> [Directions for this task] Please copy out every line in the records below that includes the word "Grid".

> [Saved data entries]
──────────────────────────────

/-- What changes nothing outside a window inside the surface leaves the padding clear. -/
theorem SameOutside.paddingClear {cfg : Config} {m m' : Memory} {x y w h : Nat} (hs : SameOutside cfg m m' x y w h)
    (hw : x + w ≤ cfg.width) (hp : paddingClear cfg m = true) : paddingClear cfg m' = true := by
  rw [paddingClear_iff] at *
  intro x' y' h1 h2 h3
  rw [hs.2 _ _ h2 (by rintro ⟨a, b, c, d⟩; omega)]
  exact hp x' y' h1 h2 h3

/-! ## Row values -/

theorem rowValue_lt (cfg : Config) (m : Memory) (x y n : Nat) : rowValue cfg m x y n < 2 ^ n := by
  induction n with
  | zero => simp [rowValue]
  | succ n ih =>
    have := Bool.toNat_lt (fbGet cfg m (x + n) y)
    simp only [rowValue]
    rw [pow_succ]
    omega

/-- Bit `k` of a row's value is the pixel `k` places from the right end. -/
theorem rowValue_bit (cfg : Config) (m : Memory) (x y n k : Nat) :
    (rowValue cfg m x y n).testBit k = if k < n then fbGet cfg m (x + (n - 1 - k)) y else false := by
  split
  · next hk =>
    induction n generalizing k with
    | zero => omega
    | succ n ih =>
      cases k with
      | zero => rw [rowValue]; simp [Nat.testBit_zero]; cases fbGet cfg m (x + n) y <;> simp
      | succ k =>
        have := Bool.toNat_lt (fbGet cfg m (x + n) y)
        rw [rowValue, Nat.testBit_succ,
          show (2 * rowValue cfg m x y n + (fbGet cfg m (x + n) y).toNat) / 2 = rowValue cfg m x y n by omega,
          ih k (by omega), show n - 1 - k = n + 1 - 1 - (k + 1) by omega]
  · apply Nat.testBit_lt_two_pow
    exact lt_of_lt_of_le (rowValue_lt ..) (Nat.pow_le_pow_right (by omega) (by omega))

/-! ## What the bodies of the animators draw -/

theorem drawSeed_sameOutside {cfg : Config} {m : Memory} {g : Region} {seed : List Nat}
    (hw : cfg.windowInside g.x g.y g.w g.h = true) :
    SameOutside cfg m (drawSeed cfg m g seed) g.x g.y g.w g.h := paint_sameOutside (windowInside_stride hw)

theorem render_sameOutside {cfg : Config} {m : Memory} {g : Region} {v nbits : Nat}
    (hw : cfg.windowInside g.x g.y g.w g.h = true) :
    SameOutside cfg m (render cfg m g v nbits) g.x g.y g.w g.h := paint_sameOutside (windowInside_stride hw)

theorem applyNoise_sameOutside {cfg : Config} {m : Memory} {g : Region} {coin val : Grid}
    (hw : cfg.windowInside g.x g.y g.w g.h = true) :
    SameOutside cfg m (applyNoise cfg m g coin val) g.x g.y g.w g.h := paint_sameOutside (windowInside_stride hw)

theorem drawBoard_sameOutside {cfg : Config} {m : Memory} {g : Region} {b : Grid}
    (hw : cfg.windowInside g.x g.y g.w g.h = true) :
    SameOutside cfg m (drawBoard cfg m g b) g.x g.y g.w g.h := paint_sameOutside (windowInside_stride hw)

/-- What an animator's body leaves of the framebuffer: a region shift or one painting of its own region. -/
def DrawsRegion (cfg : Config) (m m' : Memory) (g : Region) : Prop :=
  (∃ shift wrap, m' = fbShift cfg m g.x g.y g.w g.h shift wrap) ∨ ∃ f, m' = paint cfg g.x g.y g.w f g.h m

theorem DrawsRegion.sameOutside {cfg : Config} {m m' : Memory} {g : Region} (h : DrawsRegion cfg m m' g)
    (hw : cfg.windowInside g.x g.y g.w g.h = true) : SameOutside cfg m m' g.x g.y g.w g.h := by
  rcases h with ⟨shift, wrap, rfl⟩ | ⟨f, rfl⟩
  · exact fbShift_sameOutside hw
  · exact paint_sameOutside (windowInside_stride hw)

theorem DrawsRegion.wf {cfg : Config} {m m' : Memory} {g : Region} (h : DrawsRegion cfg m m' g)
    (hm : m.wf = true) : m'.wf = true := by
  rcases h with ⟨shift, wrap, rfl⟩ | ⟨f, rfl⟩
  · exact fbShift_wf hm
  · exact paint_wf hm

──────────────────────────────

> [Output below]
theorem applyNoise_sameOutside {cfg : Config} {m : Memory} {g : Region} {coin val : Grid}
theorem drawBoard_sameOutside {cfg : Config} {m : Memory} {g : Region} {b : Grid}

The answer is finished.